Granblue Fantasy is huge in Japan. Enormous. The game is a smash hit. It’s been downloaded over five million times, and there’s a newly announced anime. Yet, you’ve probably never heard of Granblue Fantasy. Maybe you have!
This free-to-play PC and mobile game has quite a pedigree. It has music from former Final Fantasy composer Nobuo Uematsu and art from former Square Enix art and graphics director Hideo Minaba. No wonder this game has airships.
Cygames developed Granblue Fantasy and at this year’s Tokyo Game Show, the studio has only one game on display: This. And the Granblue Fantasy booth is one of the biggest at the show.
The booth is the same size as Sony’s. And for one game.
In real life, it is not this blurry.
The game is a turn-based RPG set in a Castle in the Sky sort of world where people live on floating islands and travel in airships. Players take on the role of a young protagonist who, through a turn of events, rescues and must travel with a young girl with a connection to an ancient, powerful, long-lost race.
Together, with various other characters, they fly the airship the Gran Cypher from island to island avoiding the pursuing wrath of an evil empire (stop me if you’ve heard this story before). I’m playing, but honestly the jury is still out on whether I really like this game or I’m getting caught up in the hype.
Here is a scaled replica of said airship (They will let you ride it, too!):
Oh, hi massive two-story screen advertising the game. Massive.
Fantasy, huh. I’ve heard that used by another JRPG company. I think.
There’s a giant building behind the screen. It houses a theatre.
Truly one of the most impressive booths at the show.
Coming to Tokyo Game Show by train, the very first sign of the show one will experience starts with walking down the stairs seeing a long line of posters advertising the game.
Many Japanese gamers have the Granblue Fantasy bug, and have it bad.
One of the game’s biggest draws is powerful rare characters, weapons, and summons that can be brought into your party by a random draw called a gacha. For 300 gems, a player can roll a gacha, or for 3000 gems they can roll for ten at a time with at least one guaranteed “super rare” or rarer.
Gems are obtained in the game or they can be purchased for real money, and purchase them people do. Where once my private twitter feed was full of people tweeting about how much they had sunk into THE iDOLM@STER Cinderella Girls, it is now full of people tweeting about how much they have sunk into Granblue Fantasy and the pretty rare characters they have gotten.
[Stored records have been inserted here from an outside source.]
-- ==== Sys2Proof/Decode.lean ====
section
/-!
DEFINITION. The command that a table word spells (none: the table gives its rows no bits), and the 128-bit
words of Ocnen instructions (R201 to R204, Tables 6.1 to 6.8, 6.11, 7.1, 7.3, 7.4, 7.7): the decoder that the
load checks use, and an encoder written from the same tables. Last, the 64 B entries of the command ring
(Tables 14.3 and 14.5), both ways.
-/

namespace Sys2Proof

/-- The table of operations and events gives its rows no bits, so no word spells a command. -/
def decodeTableWord (_nbits _w : Nat) : Option Instr := none

/-! ### Codes -/

/-- Type codes (Table 6.13). -/
def typeCode : ElemType → Nat
  | .fp32 => 0 | .bf16 => 1 | .fp16 => 2 | .e4m3 => 3 | .e5m2 => 4 | .mxfp8 => 5 | .mxfp6 => 6
  | .mxfp4 => 7 | .int8 => 8 | .int16 => 9 | .int32 => 10

def typeOfCode (n : Nat) : Option ElemType :=
  match n with
  | 0 => some .fp32 | 1 => some .bf16 | 2 => some .fp16 | 3 => some .e4m3 | 4 => some .e5m2
  | 5 => some .mxfp8 | 6 => some .mxfp6 | 7 => some .mxfp4 | 8 => some .int8 | 9 => some .int16
  | 10 => some .int32 | _ => none

/-- Firing conditions (Table 3.1). -/
def fireCode : Fire → Nat
  | .none => 0 | .inp => 1 | .out => 2 | .inout => 3 | .steer => 4

def fireOfCode (n : Nat) : Option Fire :=
  match n with
  | 0 => some .none | 1 => some .inp | 2 => some .out | 3 => some .inout | 4 => some .steer | _ => none

/-- The SHP field (Table 6.3). -/
def shpCode : Shp → Nat
  | .planned => 0
  | .reg k => k.toNat + 1

def shpOfCode (n : Nat) : Option Shp :=
  if n = 0 then some .planned else if n ≤ 8 then some (.reg (BitVec.ofNat 3 (n - 1))) else none

/-- Address spaces (Table 6.5). -/
def spaceCode : Space → Nat
  | .scratch => 0 | .ownLoft => 1 | .loft => 2 | .unified => 3

def spaceOfCode (n : Nat) : Space :=
  match n with
  | 0 => .scratch | 1 => .ownLoft | 2 => .loft | _ => .unified

def condCode : BrCond → Nat
  | .always => 0 | .pollSet => 1 | .pollClear => 2

def condOfCode (n : Nat) : Option BrCond :=
  match n with
  | 0 => some .always | 1 => some .pollSet | 2 => some .pollClear | _ => none

def srcCode : UpdSrc → Nat
  | .valley => 0 | .scratch => 1 | .hbm => 2

def srcOfCode (n : Nat) : Option UpdSrc :=
  match n with
  | 0 => some .valley | 1 => some .scratch | 2 => some .hbm | _ => none

/-- Operand specifiers (Table 7.5). -/
def opndCode : VOpnd → Nat
  | .none => 0
  | .imm => 1
  | .stream ag => 16 + ag.toNat
  | .pass k => 32 + k.toNat
  | .scalar ag => 48 + ag.toNat

def opndOfCode (n : Nat) : Option VOpnd :=
  let lo := n % 16
  match n / 16 with
  | 0 => if lo = 0 then some .none else if lo = 1 then some .imm else none
  | 1 => some (.stream (BitVec.ofNat 4 lo))
  | 2 => some (.pass (BitVec.ofNat 2 lo))
  | _ => some (.scalar (BitVec.ofNat 4 lo))

def destCode : VDest → Nat
  | .stream => 0 | .pass => 1 | .none => 2

def destOfCode (n : Nat) : Option VDest :=
  match n with
  | 0 => some .stream | 1 => some .pass | 2 => some .none | _ => none

/-! ### Fields of a word -/

/-- The `n`-bit field of a word from bit `lo` up. -/
def fieldAt (w lo n : Nat) : Nat := w / 2 ^ lo % 2 ^ n

def bitsAt (w lo n : Nat) : BitVec n := BitVec.ofNat n (w / 2 ^ lo)

def bitAt (w lo : Nat) : Bool := w / 2 ^ lo % 2 == 1

def bit (b : Bool) : Nat := if b then 1 else 0

/-! ### Decoding -/

/-- The common frame (Table 6.1). -/
def frameOf (w : Nat) : Option Frame :=
  match fireOfCode (fieldAt w 113 3) with
  | none => none
  | some f => some { fire := f, chain := bitAt w 112, cspar := bitsAt w 96 16 }

def loopOf (w : Nat) : Option LoopOps :=
  match shpOfCode (fieldAt w 79 4) with
  | none => none
  | some s => some { lc := bitsAt w 93 3, endIdx := bitsAt w 83 10, shp := s, count := bitsAt w 55 24 }

def agSetOf (w : Nat) : AgSetOps :=
  { ag := bitsAt w 92 4, space := spaceOfCode (fieldAt w 90 2), base := bitsAt w 44 43, limit := bitsAt w 1 43 }

def agStrOf (w : Nat) : AgStrOps :=
  { ag := bitsAt w 92 4, pair := bitsAt w 90 2, lc := bitsAt w 87 3, stride := bitsAt w 47 40 }

def setShOf (w : Nat) : SetShOps :=
  { sh := bitsAt w 93 3, src := bitAt w 92, value := bitsAt w 60 32, ag := bitsAt w 56 4 }

def pollOf (w : Nat) : PollOps :=
  { spar := bitsAt w 80 16, v := bitsAt w 48 32, wr := bitAt w 47, ag := bitsAt w 43 4 }

def steerOf (w : Nat) : Option SteerOps :=
  match shpOfCode (fieldAt w 46 4) with
  | none => none
  | some s =>
    if fieldAt w 92 2 = 0 then none
    else some { stu := bitsAt w 94 2, n := bitsAt w 92 2, q0 := bitsAt w 89 3, q1 := bitsAt w 86 3
                q2 := bitsAt w 83 3, q3 := bitsAt w 80 3, cq := bitsAt w 77 3, xq := bitsAt w 74 3
                steps := bitsAt w 50 24, shp := s, shw := bitAt w 45, shwi := bitsAt w 42 3 }

def drainOf (w : Nat) : Option DrainOps :=
  match shpOfCode (fieldAt w 65 4) with
  | none => none
  | some s => some { iq := bitsAt w 93 3, count := bitsAt w 69 24, shp := s, need := bitsAt w 56 9 }

def streamOf (w : Nat) : Option StreamOps :=
  match shpOfCode (fieldAt w 71 4), typeOfCode (fieldAt w 67 4) with
  | some s, some t =>
    some { sag := bitsAt w 92 4, dag := bitsAt w 88 4, sq := bitAt w 87, dq := bitAt w 86, qi := bitsAt w 83 3
           desc := bitsAt w 75 8, shp := s, dtype := t, rnd := bitAt w 66, sat := bitAt w 65
           iag := bitsAt w 61 4 }
  | _, _ => none

def updOf (w : Nat) : Option UpdOps :=
  match srcOfCode (fieldAt w 66 2), shpOfCode (fieldAt w 45 4) with
  | some c, some s =>
    some { group := bitsAt w 88 8, shard := bitsAt w 68 20, src := c, vt0 := bitsAt w 60 6, vtn := bitsAt w 53 7
           sag := bitsAt w 49 4, shp := s }
  | _, _ => none

def collOf (w : Nat) : Option CollOps :=
  match shpOfCode (fieldAt w 74 4) with
  | none => none
  | some s => some { cdesc := bitsAt w 86 10, sag := bitsAt w 82 4, dag := bitsAt w 78 4, shp := s
                     rspar := bitsAt w 58 16, flag := bitAt w 57 }

def tensorOf (w : Nat) : Option TensorOps :=
  match typeOfCode (fieldAt w 72 4), typeOfCode (fieldAt w 68 4), typeOfCode (fieldAt w 64 4),
      shpOfCode (fieldAt w 49 4) with
  | some a, some b, some d, some s =>
    some { aag := bitsAt w 92 4, bag := bitsAt w 88 4, dag := bitsAt w 84 4, td := bitsAt w 76 8
           atype := a, btype := b, dtype := d, auns := bitAt w 63, buns := bitAt w 62, ws := bitAt w 61
           buf := bitAt w 60, drn := bitAt w 59, dq := bitAt w 58, qi := bitsAt w 55 3, rnd := bitAt w 54
           sat := bitAt w 53, shp := s, vt := bitsAt w 43 6, clr := bitAt w 42 }
  | _, _, _, _ => none

def vectorOf (w : Nat) : Option VectorOps :=
  match opndOfCode (fieldAt w 90 6), opndOfCode (fieldAt w 84 6), opndOfCode (fieldAt w 78 6),
      destOfCode (fieldAt w 76 2), shpOfCode (fieldAt w 53 4) with
  | some a, some b, some c, some k, some s =>
    match typeOfCode (fieldAt w 68 4), typeOfCode (fieldAt w 64 4), typeOfCode (fieldAt w 60 4) with
    | some ta, some tb, some td =>
      some { opa := a, opb := b, opc := c, dk := k, dst := bitsAt w 72 4, atype := ta, btype := tb, dtype := td
             bf := bitAt w 59, rnd := bitAt w 58, sat := bitAt w 57, shp := s, count := bitsAt w 33 20
             usgn := bitAt w 32, imm := bitsAt w 0 32 }
    | _, _, _ => none
  | _, _, _, _, _ => none

def rowOf (w : Nat) : Option RowOps :=
  match typeOfCode (fieldAt w 71 4), typeOfCode (fieldAt w 67 4), typeOfCode (fieldAt w 63 4),
      shpOfCode (fieldAt w 57 4) with
  | some x, some p, some o, some s =>
    some { xag := bitsAt w 92 4, dyag := bitsAt w 88 4, gag := bitsAt w 84 4, oag := bitsAt w 80 4
           pag := bitsAt w 76 4, pacc := bitAt w 75, xtype := x, ptype := p, otype := o, rnd := bitAt w 62
           sat := bitAt w 61, shp := s, base := bitsAt w 43 14, td := bitsAt w 35 8, imm := bitsAt w 0 32 }
  | _, _, _, _ => none

/-- Control, queue and issue instructions by MAJOR and MINOR (Table 6.2). -/
def decodeControl (r : RafterId) (f : Frame) (w major minor : Nat) : Option Instr :=
  match major, minor with
  | 0x00, 0 => some (.nop r f)
  | 0x01, 0 => (loopOf w).map (.loop r f)
  | 0x02, 0 => (condOfCode (fieldAt w 94 2)).map (fun c => .br r f c (bitsAt w 84 10))
  | 0x03, 0 => some (.slot r f)
  | 0x04, 0 => some (.hip r f (bitsAt w 88 8))
  | 0x05, 0 => some (.halt r f (bitsAt w 80 16))
  | 0x06, 0 => some (.agSet r f (agSetOf w))
  | 0x07, 0 => some (.agStr r f (agStrOf w))
  | 0x08, 0 => some (.setSh r f (setShOf w) .pass)
  | 0x10, 0 => some (.waitGe r f (bitsAt w 80 16) (bitsAt w 48 32))
  | 0x10, 1 => some (.waitEq r f (bitsAt w 80 16) (bitsAt w 48 32))
  | 0x10, 2 => some (.waitDec r f (bitsAt w 80 16) (bitsAt w 48 32))
  | 0x11, 0 => some (.signalAdd r f (bitsAt w 80 16) (bitsAt w 48 32))
  | 0x11, 1 => some (.signalSet r f (bitsAt w 80 16) (bitsAt w 48 32))
  | 0x12, 0 => some (.arrive r f (bitsAt w 80 16) (bitsAt w 64 16))
  | 0x12, 1 => some (.arriveW r f (bitsAt w 80 16) (bitsAt w 64 16))
  | 0x13, 0 => some (.pollGe r f (pollOf w))
  | 0x13, 1 => some (.pollEq r f (pollOf w))
  | 0x18, 0 => (steerOf w).map (.steerSelect r f)
  | 0x18, 1 => (steerOf w).map (.steerRoute r f)
  | 0x19, 0 => (steerOf w).map (.join r f)
  | 0x1A, 0 => (steerOf w).map (.fork r f)
  | 0x1B, 0 => (drainOf w).map (.drain r f)
  | 0x20, 0 => (streamOf w).map (fun o => .load r f o .pass)
  | 0x21, 0 => (streamOf w).map (fun o => .store r f o .pass)
  | 0x22, 0 => (streamOf w).map (fun o => .xload r f o .pass)
  | 0x23, 0 => (streamOf w).map (fun o => .gather r f o .pass)
  | 0x24, 0 => (streamOf w).map (fun o => .scatter r f o .pass)
  | 0x24, 1 => (streamOf w).map (fun o => .scatterAdd r f o .pass)
  | 0x25, 0 => some (.prefetch r f (bitsAt w 92 4) (bitsAt w 84 8))
  | 0x3C, 0 => (updOf w).map (fun o => .upd r f o .pass)
  | 0x3D, 0 => (collOf w).map (fun o => .collRs r f o .pass)
  | 0x3D, 1 => (collOf w).map (fun o => .collAg r f o .pass)
  | 0x3D, 2 => (collOf w).map (fun o => .collAr r f o .pass)
  | 0x3D, 3 => (collOf w).map (.collFr r f)
  | 0x3E, 0 => some (.crsEnd r f)
  | 0x3E, 1 => some (.crsEndD r f)
  | _, _ => none

/-- Vector operations by MAJOR and MINOR (Table 7.1). -/
def vectorCtor (r : RafterId) (f : Frame) (major minor : Nat) : Option (VectorOps → Instr) :=
  match major, minor with
  | 0x30, 0 => some (fun o => .vAdd r f o .pass)
  | 0x30, 1 => some (fun o => .vSub r f o .pass)
  | 0x30, 2 => some (fun o => .vMul r f o .pass)
  | 0x30, 3 => some (fun o => .vMin r f o .pass)
  | 0x30, 4 => some (fun o => .vMax r f o .pass)
  | 0x31, 0 => some (fun o => .vFma r f o .pass)
  | 0x32, 0 => some (fun o => .vAbs r f o .pass)
  | 0x32, 1 => some (fun o => .vNeg r f o .pass)
  | 0x32, 2 => some (fun o => .vCvt r f o .pass)
  | 0x33, 0 => some (fun o => .vCmpLt r f o .pass)
  | 0x33, 1 => some (fun o => .vCmpLe r f o .pass)
  | 0x33, 2 => some (fun o => .vCmpEq r f o .pass)
  | 0x33, 3 => some (fun o => .vSel r f o .pass)
  | 0x34, 0 => some (fun o => .vExp2 r f o .pass)
  | 0x34, 1 => some (fun o => .vLog2 r f o .pass)
  | 0x34, 2 => some (fun o => .vRcp r f o .pass)
  | 0x34, 3 => some (fun o => .vSqrt r f o .pass)
  | 0x34, 4 => some (fun o => .vRsqrt r f o .pass)
  | 0x34, 5 => some (fun o => .vTanh r f o .pass)
  | 0x35, 0 => some (fun o => .vQmx r f o .pass)
  | 0x36, 0 => some (fun o => .vRedSum r f o .pass)
  | 0x36, 1 => some (fun o => .vRedMax r f o .pass)
  | 0x36, 2 => some (fun o => .vFoldSum r f o .pass)
  | 0x36, 3 => some (fun o => .vFoldMax r f o .pass)
  | _, _ => none

/-- Tensor, vector and row instructions (Table 7.1). -/
def decodeCompute (r : RafterId) (f : Frame) (w major minor : Nat) : Option Instr :=
  match major, minor with
  | 0x28, 0 => (tensorOf w).map (fun o => .tld r f o .pass)
  | 0x29, 0 => (tensorOf w).map (fun o => .tmm r f o .pass)
  | 0x2A, 0 => (tensorOf w).map (fun o => .tmma r f o .pass)
  | 0x2B, 0 => (tensorOf w).map (fun o => .tmmv r f o .pass)
  | 0x2C, 0 => some (.tchk r f (bitAt w 60) .pass)
  | 0x37, 0 => some (.vChk r f .pass)
  | 0x38, 0 => (rowOf w).map (fun o => .rnLn r f o .pass)
  | 0x38, 1 => (rowOf w).map (fun o => .rnRms r f o .pass)
  | 0x38, 2 => (rowOf w).map (fun o => .rnSmx r f o .pass)
  | 0x39, 0 => (rowOf w).map (fun o => .rnLnB r f o .pass)
  | 0x39, 1 => (rowOf w).map (fun o => .rnRmsB r f o .pass)
  | 0x39, 2 => (rowOf w).map (fun o => .rnSmxB r f o .pass)
  | 0x3A, 0 => (rowOf w).map (fun o => .rnSpill r f o .pass)
  | 0x3A, 1 => (rowOf w).map (fun o => .rnFill r f o .pass)
  | 0x3B, 0 => some (.rnChk r f .pass)
  | _, _ =>
    match vectorCtor r f major minor, vectorOf w with
    | some c, some o => some (c o)
    | _, _ => none

/-- The instruction of rafter `r` that a 128-bit word spells, none for a reserved value. -/
def decodeOcnen (r : RafterId) (w : Nat) : Option Instr :=
  match frameOf w with
  | none => none
  | some f =>
    if fieldAt w 122 6 < 0x28 ∨ 0x3C ≤ fieldAt w 122 6 then
      decodeControl r f w (fieldAt w 122 6) (fieldAt w 116 6)
    else decodeCompute r f w (fieldAt w 122 6) (fieldAt w 116 6)

/-! ### Encoding -/

def loopBits (o : LoopOps) : Nat :=
  o.lc.toNat * 2 ^ 93 + o.endIdx.toNat * 2 ^ 83 + shpCode o.shp * 2 ^ 79 + o.count.toNat * 2 ^ 55

def agSetBits (o : AgSetOps) : Nat :=
  o.ag.toNat * 2 ^ 92 + spaceCode o.space * 2 ^ 90 + o.base.toNat * 2 ^ 44 + o.limit.toNat * 2 ^ 1

def agStrBits (o : AgStrOps) : Nat :=
  o.ag.toNat * 2 ^ 92 + o.pair.toNat * 2 ^ 90 + o.lc.toNat * 2 ^ 87 + o.stride.toNat * 2 ^ 47

def setShBits (o : SetShOps) : Nat :=
  o.sh.toNat * 2 ^ 93 + bit o.src * 2 ^ 92 + o.value.toNat * 2 ^ 60 + o.ag.toNat * 2 ^ 56

def pollBits (o : PollOps) : Nat :=
  o.spar.toNat * 2 ^ 80 + o.v.toNat * 2 ^ 48 + bit o.wr * 2 ^ 47 + o.ag.toNat * 2 ^ 43

def steerBits (o : SteerOps) : Nat :=
  o.stu.toNat * 2 ^ 94 + o.n.toNat * 2 ^ 92 + o.q0.toNat * 2 ^ 89 + o.q1.toNat * 2 ^ 86 + o.q2.toNat * 2 ^ 83 +
  o.q3.toNat * 2 ^ 80 + o.cq.toNat * 2 ^ 77 + o.xq.toNat * 2 ^ 74 + o.steps.toNat * 2 ^ 50 +
  shpCode o.shp * 2 ^ 46 + bit o.shw * 2 ^ 45 + o.shwi.toNat * 2 ^ 42

def drainBits (o : DrainOps) : Nat :=
  o.iq.toNat * 2 ^ 93 + o.count.toNat * 2 ^ 69 + shpCode o.shp * 2 ^ 65 + o.need.toNat * 2 ^ 56

def streamBits (o : StreamOps) : Nat :=
  o.sag.toNat * 2 ^ 92 + o.dag.toNat * 2 ^ 88 + bit o.sq * 2 ^ 87 + bit o.dq * 2 ^ 86 + o.qi.toNat * 2 ^ 83 +
  o.desc.toNat * 2 ^ 75 + shpCode o.shp * 2 ^ 71 + typeCode o.dtype * 2 ^ 67 + bit o.rnd * 2 ^ 66 +
  bit o.sat * 2 ^ 65 + o.iag.toNat * 2 ^ 61

def updBits (o : UpdOps) : Nat :=
  o.group.toNat * 2 ^ 88 + o.shard.toNat * 2 ^ 68 + srcCode o.src * 2 ^ 66 + o.vt0.toNat * 2 ^ 60 +
  o.vtn.toNat * 2 ^ 53 + o.sag.toNat * 2 ^ 49 + shpCode o.shp * 2 ^ 45

def collBits (o : CollOps) : Nat :=
  o.cdesc.toNat * 2 ^ 86 + o.sag.toNat * 2 ^ 82 + o.dag.toNat * 2 ^ 78 + shpCode o.shp * 2 ^ 74 +
  o.rspar.toNat * 2 ^ 58 + bit o.flag * 2 ^ 57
Granblue Fantasy is currently available in Japanese for iOS and Android platforms. The game is also playable on PC with Google Chrome.
Comments
3 responses to “The Biggest Game In Japan You’ve Probably Never Heard Of”
I just can’t understand why japanese people are so brainwashed by mobiles. There’s no comparison in quality between console games and mobile games. To me, to have a PC, PS4 or XBox One as the principal platform to play it’s just a natural processes of gaming, a question of logic and feeling.
I can’t accept that the country who most improved the games industry to trade a high performance console, and the confort of their couch for just a single fuc***** cellphone.
No matter how great can be a mobile game, there’s no way that it can surpass a console game.
Obviously because you’re not Japanese and don’t understand Japanese culture.
Japanese people have very busy lives – school, work, clubs, cram school, etc. Many of them don’t have the time nor luxury to sit at home for long periods of time playing games, so they play games during whatever time they can dig up. This is usually on the train when commuting to school or work, or maybe when you’re staying at a hotel or capsule hotel because of work, or even sleeping at the office. Hence mobile gaming and portable consoles form a big part of their gaming routine. They also have mobile games which are exclusive to their phones or carriers, e.g., DoCoMo.